Dawn Bardot is GM, Global Service and Cloud Product at Abiomed encompassing global field service and sales, remote monitoring platform Impella Connect, Abiomed’s AI Software-as-a-Medical Device portfolio, and the product cybersecurity function. Prior to Abiomed, Dawn was Director of Healthcare Innovation at Medtronic where she led an award winning Healthcare Innovation Team. She has 15+ years of experience in medical device leadership spanning startups, academia, large companies and non-profit organizations. Her previous roles included Vice President of Technology Innovation at the Medical Device Innovation Consortium, a public private partnership with FDA, patient groups, and medical device industry. There, she created high-impact volunteer teams that produced a statistical framework for incorporating virtual patients in clinical trials, increased the acceptance of computer modeling as regulatory evidence, and demonstrated digital data capture with a patient partnership. In 2016 she led the grant and launch of the FDA designated National Evaluation System for health Technology (NEST) coordinating center which is enabling the future of real-world evidence. Dawn’s prior roles were at startup organizations including SaMD SaaS company HeartFlow, several High Intensity Focused Ultrasound (HIFU) companies and faculty at the University of Alabama, Huntsville. Dawn received a BS and MS in mechanical engineering from Kansas State University, a PhD in mechanical engineering from the University of Washington, was a postdoctoral Medical Device Innovation Fellow at the University of Minnesota Medical Devices Center, was a Faculty Fellow at NASA Marshal Space Flight Center, and is an Industry Fellow at the University of Minnesota Institute for Engineering in Medicine.

Kristian Debus
Virtonomy

Dr. Kristian Debus holds a doctorate in mechanical engineering with a focus on Computational Fluid Dynamics from the Technical University of Munich. With over 25 years of industry experience spanning consulting, product development, business development, and startups, he has dedicated over 12 years to medical device development and approval centered around computational modeling and simulation. Kristian has been a member of societies like MDIC, ESAO, ISPE, CSOPS, and contributed to ASME's V&V40 standardization of medical device modeling.

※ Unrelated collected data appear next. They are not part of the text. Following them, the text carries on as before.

-- ==== Sys2Proof/Machine/EventLoop.lean ====
section
/-! DEFINITION. The Network Event Loop: FRAME_DEMUX, TIMER_SVC, NET_TICK, NET_INIT (44_event_loop R230 to R239), and the
rows of the table that are frame types (30_encoding R95). -/

namespace Sys2Proof.Machine

/-- What the FRAME_DEMUX body leaves (44_event_loop R232). -/
structure FrameResult where
  state     : State
  taken     : Bool
  etherType : Half
  status    : Status

/-- Dispatch arm of an ARP frame (44_event_loop R233 (1)). -/
def arpArm (s : State) : Result Ended :=
  andThen (handOff .arpReceive s) fun t => .next (t, .success)

/-- Dispatch arm of an IPv4 frame (44_event_loop R233 (2)). -/
def ipv4Arm (s : State) : Result Ended := rxParseBody s

/-- Dispatch by frame type; every other type is a no-op (44_event_loop R232, R233). -/
def dispatchFrame (t : Half) (s : State) : Result Ended :=
  match decodeEtherType t with
  | some .etypeArp => arpArm s
  | some .etypeIpv4 => ipv4Arm s
  | _ => .next (s, .success)

/-- The FRAME_DEMUX body (44_event_loop R232): at most one frame is taken, and a taken frame is always flushed. -/
def frameDemuxBody (s : State) : Result FrameResult :=
  match s.mem.rxq with
  | [] => .next ⟨logEvent (.linkPacketReady false) s, false, 0#16, .success⟩
  | f :: rest =>
    let s1 := logEvent .linkNextPacketUpdate (setMem (takeFrame f rest s.mem) (logEvent (.linkPacketReady true) s))
    andThen (callReadBlock Config.linkHdrLen s1) fun lh =>
    andThen (dispatchFrame (etherTypeOf lh.1) lh.2) fun r => .next ⟨callFlush r.1, true, etherTypeOf lh.1, r.2⟩

/-- FRAME_DEMUX (44_event_loop R232). -/
def execFrameDemux (s : State) : Result State :=
  andThen (frameDemuxBody s) fun f =>
    raiseStatus f.status (setRes0 (loopResult f.etherType false false f.taken) f.state)

/-- TIMER_SVC (44_event_loop R235). -/
def execTimerSvc (s : State) : Result State := timerService collaborate s

/-- NET_TICK (44_event_loop R230): the three steps always run, and the status is that of step 2. -/
def execNetTick (s : State) : Result State :=
  andThen (frameDemuxBody (callEventHandler s)) fun f =>
  andThen (timerBody collaborate f.state) fun t =>
    raiseStatus f.status (setRes0 (loopResult f.etherType t.tcp t.arp f.taken) t.state)

/-- NET_INIT (44_event_loop R239). -/
def execNetInit (s : State) : Result State :=
  andThen (handOff .arpInit s) fun s1 =>
  andThen (handOff .tcpInit s1) fun s2 =>
    let c := callClock s2
    raiseStatus .success (closeHeader (setTxActive false (loadTimers c.1 c.2)))

/-- Frame type 0x0806 by itself: its dispatch arm, with the arm's status in STATUS (44_event_loop R233, log 10). -/
def execEtypeArp (s : State) : Result State := andThen (arpArm s) finishEnded

/-- Frame type 0x0800 by itself: its dispatch arm, with the arm's status in STATUS (44_event_loop R233, log 10). -/
def execEtypeIpv4 (s : State) : Result State := andThen (ipv4Arm s) finishEnded

end Sys2Proof.Machine
end

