@[simp] theorem setTxActive_cfgAddr (b : Bool) : (setTxActive b s).cfgAddr = s.cfgAddr := rfl
@[simp] theorem setTxActive_cfgMask (b : Bool) : (setTxActive b s).cfgMask = s.cfgMask := rfl
@[simp] theorem setTxActive_cfgGw (b : Bool) : (setTxActive b s).cfgGw = s.cfgGw := rfl
@[simp] theorem setTxActive_cmd (b : Bool) : (setTxActive b s).cmd = s.cmd := rfl
@[simp] theorem setTxActive_op0 (b : Bool) : (setTxActive b s).op0 = s.op0 := rfl
@[simp] theorem setTxActive_op1 (b : Bool) : (setTxActive b s).op1 = s.op1 := rfl
@[simp] theorem setTxActive_op2 (b : Bool) : (setTxActive b s).op2 = s.op2 := rfl
@[simp] theorem setTxActive_op3 (b : Bool) : (setTxActive b s).op3 = s.op3 := rfl
@[simp] theorem setTxActive_res0 (b : Bool) : (setTxActive b s).res0 = s.res0 := rfl
@[simp] theorem setTxActive_status (b : Bool) : (setTxActive b s).status = s.status := rfl
@[simp] theorem setTxActive_hdr (b : Bool) : (setTxActive b s).hdr = s.hdr := rfl
@[simp] theorem setTxActive_hdrValid (b : Bool) : (setTxActive b s).hdrValid = s.hdrValid := rfl
@[simp] theorem setTxActive_txSrc (b : Bool) : (setTxActive b s).txSrc = s.txSrc := rfl
@[simp] theorem setTxActive_txDst (b : Bool) : (setTxActive b s).txDst = s.txDst := rfl
@[simp] theorem setTxActive_txProto (b : Bool) : (setTxActive b s).txProto = s.txProto := rfl
@[simp] theorem setTxActive_txActive (b : Bool) : (setTxActive b s).txActive = b := rfl
@[simp] theorem setTxActive_txStartPos (b : Bool) : (setTxActive b s).txStartPos = s.txStartPos := rfl
@[simp] theorem setTxActive_txLinkTarget (b : Bool) : (setTxActive b s).txLinkTarget = s.txLinkTarget := rfl
@[simp] theorem setTxActive_arpTimer (b : Bool) : (setTxActive b s).arpTimer = s.arpTimer := rfl
@[simp] theorem setTxActive_tcpTimer (b : Bool) : (setTxActive b s).tcpTimer = s.tcpTimer := rfl
@[simp] theorem setTxActive_csumAcc (b : Bool) : (setTxActive b s).csumAcc = s.csumAcc := rfl
@[simp] theorem setTxActive_held (b : Bool) : (setTxActive b s).held = s.held := rfl
@[simp] theorem setTxActive_mem (b : Bool) : (setTxActive b s).mem = s.mem := rfl
@[simp] theorem setTxActive_trace (b : Bool) : (setTxActive b s).trace = s.trace := rfl
@[simp] theorem setTxActive_answer (b : Bool) : (setTxActive b s).answer = s.answer := rfl
@[simp] theorem setTxActive_inputs (b : Bool) : (setTxActive b s).inputs = s.inputs := rfl
@[simp] theorem setTxActive_env (b : Bool) : (setTxActive b s).env = s.env := rfl
@[simp] theorem setTxActive_free (b : Bool) : (setTxActive b s).free = s.free := rfl

@[simp] theorem openHeader_cfgAddr (h : Header) : (openHeader h s).cfgAddr = s.cfgAddr := rfl
@[simp] theorem openHeader_cfgMask (h : Header) : (openHeader h s).cfgMask = s.cfgMask := rfl
@[simp] theorem openHeader_cfgGw (h : Header) : (openHeader h s).cfgGw = s.cfgGw := rfl
@[simp] theorem openHeader_cmd (h : Header) : (openHeader h s).cmd = s.cmd := rfl
@[simp] theorem openHeader_op0 (h : Header) : (openHeader h s).op0 = s.op0 := rfl
@[simp] theorem openHeader_op1 (h : Header) : (openHeader h s).op1 = s.op1 := rfl
@[simp] theorem openHeader_op2 (h : Header) : (openHeader h s).op2 = s.op2 := rfl
@[simp] theorem openHeader_op3 (h : Header) : (openHeader h s).op3 = s.op3 := rfl
@[simp] theorem openHeader_res0 (h : Header) : (openHeader h s).res0 = s.res0 := rfl
@[simp] theorem openHeader_status (h : Header) : (openHeader h s).status = s.status := rfl
@[simp] theorem openHeader_hdr (h : Header) : (openHeader h s).hdr = h := rfl
@[simp] theorem openHeader_hdrValid (h : Header) : (openHeader h s).hdrValid = true := rfl
@[simp] theorem openHeader_txSrc (h : Header) : (openHeader h s).txSrc = s.txSrc := rfl
@[simp] theorem openHeader_txDst (h : Header) : (openHeader h s).txDst = s.txDst := rfl
@[simp] theorem openHeader_txProto (h : Header) : (openHeader h s).txProto = s.txProto := rfl
@[simp] theorem openHeader_txActive (h : Header) : (openHeader h s).txActive = s.txActive := rfl
@[simp] theorem openHeader_txStartPos (h : Header) : (openHeader h s).txStartPos = s.txStartPos := rfl
@[simp] theorem openHeader_txLinkTarget (h : Header) : (openHeader h s).txLinkTarget = s.txLinkTarget := rfl
@[simp] theorem openHeader_arpTimer (h : Header) : (openHeader h s).arpTimer = s.arpTimer := rfl
@[simp] theorem openHeader_tcpTimer (h : Header) : (openHeader h s).tcpTimer = s.tcpTimer := rfl
@[simp] theorem openHeader_csumAcc (h : Header) : (openHeader h s).csumAcc = s.csumAcc := rfl
@[simp] theorem openHeader_held (h : Header) : (openHeader h s).held = s.held := rfl
@[simp] theorem openHeader_mem (h : Header) : (openHeader h s).mem = s.mem := rfl
@[simp] theorem openHeader_trace (h : Header) : (openHeader h s).trace = s.trace := rfl
@[simp] theorem openHeader_answer (h : Header) : (openHeader h s).answer = s.answer := rfl
@[simp] theorem openHeader_inputs (h : Header) : (openHeader h s).inputs = s.inputs := rfl
@[simp] theorem openHeader_env (h : Header) : (openHeader h s).env = s.env := rfl
@[simp] theorem openHeader_free (h : Header) : (openHeader h s).free = s.free := rfl

@[simp] theorem setLinkTarget_cfgAddr (t : LinkAddr) : (setLinkTarget t s).cfgAddr = s.cfgAddr := rfl
@[simp] theorem setLinkTarget_cfgMask (t : LinkAddr) : (setLinkTarget t s).cfgMask = s.cfgMask := rfl
@[simp] theorem setLinkTarget_cfgGw (t : LinkAddr) : (setLinkTarget t s).cfgGw = s.cfgGw := rfl
@[simp] theorem setLinkTarget_cmd (t : LinkAddr) : (setLinkTarget t s).cmd = s.cmd := rfl
@[simp] theorem setLinkTarget_op0 (t : LinkAddr) : (setLinkTarget t s).op0 = s.op0 := rfl
@[simp] theorem setLinkTarget_op1 (t : LinkAddr) : (setLinkTarget t s).op1 = s.op1 := rfl
@[simp] theorem setLinkTarget_op2 (t : LinkAddr) : (setLinkTarget t s).op2 = s.op2 := rfl
@[simp] theorem setLinkTarget_op3 (t : LinkAddr) : (setLinkTarget t s).op3 = s.op3 := rfl
@[simp] theorem setLinkTarget_res0 (t : LinkAddr) : (setLinkTarget t s).res0 = s.res0 := rfl
@[simp] theorem setLinkTarget_status (t : LinkAddr) : (setLinkTarget t s).status = s.status := rfl
@[simp] theorem setLinkTarget_hdr (t : LinkAddr) : (setLinkTarget t s).hdr = s.hdr := rfl
@[simp] theorem setLinkTarget_hdrValid (t : LinkAddr) : (setLinkTarget t s).hdrValid = s.hdrValid := rfl
@[simp] theorem setLinkTarget_txSrc (t : LinkAddr) : (setLinkTarget t s).txSrc = s.txSrc := rfl
@[simp] theorem setLinkTarget_txDst (t : LinkAddr) : (setLinkTarget t s).txDst = s.txDst := rfl
@[simp] theorem setLinkTarget_txProto (t : LinkAddr) : (setLinkTarget t s).txProto = s.txProto := rfl
@[simp] theorem setLinkTarget_txActive (t : LinkAddr) : (setLinkTarget t s).txActive = s.txActive := rfl
@[simp] theorem setLinkTarget_txStartPos (t : LinkAddr) : (setLinkTarget t s).txStartPos = s.txStartPos := rfl
@[simp] theorem setLinkTarget_txLinkTarget (t : LinkAddr) : (setLinkTarget t s).txLinkTarget = t := rfl
@[simp] theorem setLinkTarget_arpTimer (t : LinkAddr) : (setLinkTarget t s).arpTimer = s.arpTimer := rfl
@[simp] theorem setLinkTarget_tcpTimer (t : LinkAddr) : (setLinkTarget t s).tcpTimer = s.tcpTimer := rfl
@[simp] theorem setLinkTarget_csumAcc (t : LinkAddr) : (setLinkTarget t s).csumAcc = s.csumAcc := rfl
@[simp] theorem setLinkTarget_held (t : LinkAddr) : (setLinkTarget t s).held = s.held := rfl
@[simp] theorem setLinkTarget_mem (t : LinkAddr) : (setLinkTarget t s).mem = s.mem := rfl
@[simp] theorem setLinkTarget_trace (t : LinkAddr) : (setLinkTarget t s).trace = s.trace := rfl
@[simp] theorem setLinkTarget_answer (t : LinkAddr) : (setLinkTarget t s).answer = s.answer := rfl
@[simp] theorem setLinkTarget_inputs (t : LinkAddr) : (setLinkTarget t s).inputs = s.inputs := rfl
@[simp] theorem setLinkTarget_env (t : LinkAddr) : (setLinkTarget t s).env = s.env := rfl
@[simp] theorem setLinkTarget_free (t : LinkAddr) : (setLinkTarget t s).free = s.free := rfl

@[simp] theorem releaseLinkTarget_cfgAddr : (releaseLinkTarget s).cfgAddr = s.cfgAddr := rfl
@[simp] theorem releaseLinkTarget_cfgMask : (releaseLinkTarget s).cfgMask = s.cfgMask := rfl
@[simp] theorem releaseLinkTarget_cfgGw : (releaseLinkTarget s).cfgGw = s.cfgGw := rfl
@[simp] theorem releaseLinkTarget_cmd : (releaseLinkTarget s).cmd = s.cmd := rfl
@[simp] theorem releaseLinkTarget_op0 : (releaseLinkTarget s).op0 = s.op0 := rfl
@[simp] theorem releaseLinkTarget_op1 : (releaseLinkTarget s).op1 = s.op1 := rfl
@[simp] theorem releaseLinkTarget_op2 : (releaseLinkTarget s).op2 = s.op2 := rfl
@[simp] theorem releaseLinkTarget_op3 : (releaseLinkTarget s).op3 = s.op3 := rfl
@[simp] theorem releaseLinkTarget_res0 : (releaseLinkTarget s).res0 = s.res0 := rfl
@[simp] theorem releaseLinkTarget_status : (releaseLinkTarget s).status = s.status := rfl
@[simp] theorem releaseLinkTarget_hdr : (releaseLinkTarget s).hdr = s.hdr := rfl
@[simp] theorem releaseLinkTarget_hdrValid : (releaseLinkTarget s).hdrValid = s.hdrValid := rfl
@[simp] theorem releaseLinkTarget_txSrc : (releaseLinkTarget s).txSrc = s.txSrc := rfl
@[simp] theorem releaseLinkTarget_txDst : (releaseLinkTarget s).txDst = s.txDst := rfl
@[simp] theorem releaseLinkTarget_txProto : (releaseLinkTarget s).txProto = s.txProto := rfl
@[simp] theorem releaseLinkTarget_txActive : (releaseLinkTarget s).txActive = s.txActive := rfl
@[simp] theorem releaseLinkTarget_txStartPos : (releaseLinkTarget s).txStartPos = s.txStartPos := rfl
@[simp] theorem releaseLinkTarget_txLinkTarget : (releaseLinkTarget s).txLinkTarget = Config.freeLinkTarget s.free := rfl
@[simp] theorem releaseLinkTarget_arpTimer : (releaseLinkTarget s).arpTimer = s.arpTimer := rfl
@[simp] theorem releaseLinkTarget_tcpTimer : (releaseLinkTarget s).tcpTimer = s.tcpTimer := rfl
@[simp] theorem releaseLinkTarget_csumAcc : (releaseLinkTarget s).csumAcc = s.csumAcc := rfl
@[simp] theorem releaseLinkTarget_held : (releaseLinkTarget s).held = s.held := rfl
@[simp] theorem releaseLinkTarget_mem : (releaseLinkTarget s).mem = s.mem := rfl
@[simp] theorem releaseLinkTarget_trace : (releaseLinkTarget s).trace = s.trace := rfl
@[simp] theorem releaseLinkTarget_answer : (releaseLinkTarget s).answer = s.answer := rfl
@[simp] theorem releaseLinkTarget_inputs : (releaseLinkTarget s).inputs = s.inputs := rfl
@[simp] theorem releaseLinkTarget_env : (releaseLinkTarget s).env = s.env := rfl
@[simp] theorem releaseLinkTarget_free : (releaseLinkTarget s).free = s.free + 1 := rfl

@[simp] theorem closeHeader_cfgAddr : (closeHeader s).cfgAddr = s.cfgAddr := by
  unfold closeHeader; split <;> rfl
@[simp] theorem closeHeader_cfgMask : (closeHeader s).cfgMask = s.cfgMask := by
  unfold closeHeader; split <;> rfl
@[simp] theorem closeHeader_cfgGw : (closeHeader s).cfgGw = s.cfgGw := by
  unfold closeHeader; split <;> rfl
@[simp] theorem closeHeader_cmd : (closeHeader s).cmd = s.cmd := by
  unfold closeHeader; split <;> rfl
@[simp] theorem closeHeader_op0 : (closeHeader s).op0 = s.op0 := by
  unfold closeHeader; split <;> rfl
@[simp] theorem closeHeader_op1 : (closeHeader s).op1 = s.op1 := by
  unfold closeHeader; split <;> rfl
@[simp] theorem closeHeader_op2 : (closeHeader s).op2 = s.op2 := by
  unfold closeHeader; split <;> rfl
@[simp] theorem closeHeader_op3 : (closeHeader s).op3 = s.op3 := by
  unfold closeHeader; split <;> rfl
@[simp] theorem closeHeader_res0 : (closeHeader s).res0 = s.res0 := by
  unfold closeHeader; split <;> rfl
@[simp] theorem closeHeader_status : (closeHeader s).status = s.status := by
  unfold closeHeader; split <;> rfl
@[simp] theorem closeHeader_hdr : (closeHeader s).hdr = if s.hdrValid then Config.freeHeader s.free else s.hdr := by
  unfold closeHeader; split <;> rfl
@[simp] theorem closeHeader_hdrValid : (closeHeader s).hdrValid = false := by
  unfold closeHeader; split <;> simp_all
@[simp] theorem closeHeader_txSrc : (closeHeader s).txSrc = s.txSrc := by
  unfold closeHeader; split <;> rfl
@[simp] theorem closeHeader_txDst : (closeHeader s).txDst = s.txDst := by
  unfold closeHeader; split <;> rfl
@[simp] theorem closeHeader_txProto : (closeHeader s).txProto = s.txProto := by
  unfold closeHeader; split <;> rfl
@[simp] theorem closeHeader_txActive : (closeHeader s).txActive = s.txActive := by
  unfold closeHeader; split <;> rfl
@[simp] theorem closeHeader_txStartPos : (closeHeader s).txStartPos = s.txStartPos := by
  unfold closeHeader; split <;> rfl
@[simp] theorem closeHeader_txLinkTarget : (closeHeader s).txLinkTarget = s.txLinkTarget := by
  unfold closeHeader; split <;> rfl
@[simp] theorem closeHeader_arpTimer : (closeHeader s).arpTimer = s.arpTimer := by
  unfold closeHeader; split <;> rfl
@[simp] theorem closeHeader_tcpTimer : (closeHeader s).tcpTimer = s.tcpTimer := by
  unfold closeHeader; split <;> rfl
@[simp] theorem closeHeader_csumAcc : (closeHeader s).csumAcc = s.csumAcc := by
  unfold closeHeader; split <;> rfl
@[simp] theorem closeHeader_held : (closeHeader s).held = s.held := by
  unfold closeHeader; split <;> rfl
@[simp] theorem closeHeader_mem : (closeHeader s).mem = s.mem := by
  unfold closeHeader; split <;> rfl
@[simp] theorem closeHeader_trace : (closeHeader s).trace = s.trace := by
  unfold closeHeader; split <;> rfl
@[simp] theorem closeHeader_answer : (closeHeader s).answer = s.answer := by
  unfold closeHeader; split <;> rfl
@[simp] theorem closeHeader_inputs : (closeHeader s).inputs = s.inputs := by
  unfold closeHeader; split <;> rfl
@[simp] theorem closeHeader_env : (closeHeader s).env = s.env := by
  unfold closeHeader; split <;> rfl
@[simp] theorem closeHeader_free : (closeHeader s).free = if s.hdrValid then s.free + 1 else s.free := by
  unfold closeHeader; split <;> rfl

end Sys2Proof.Machine
end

His career traversing biomedical startups and major software companies has given him profound insights into digital healthcare tools. Prior to Virtonomy, Kristian led Thornton Tomasetti's Life Sciences group facilitating the industry's digital transformation. Previous roles include directing life sciences at Siemens Digital Industries Software and founding Computational Bio Dynamics.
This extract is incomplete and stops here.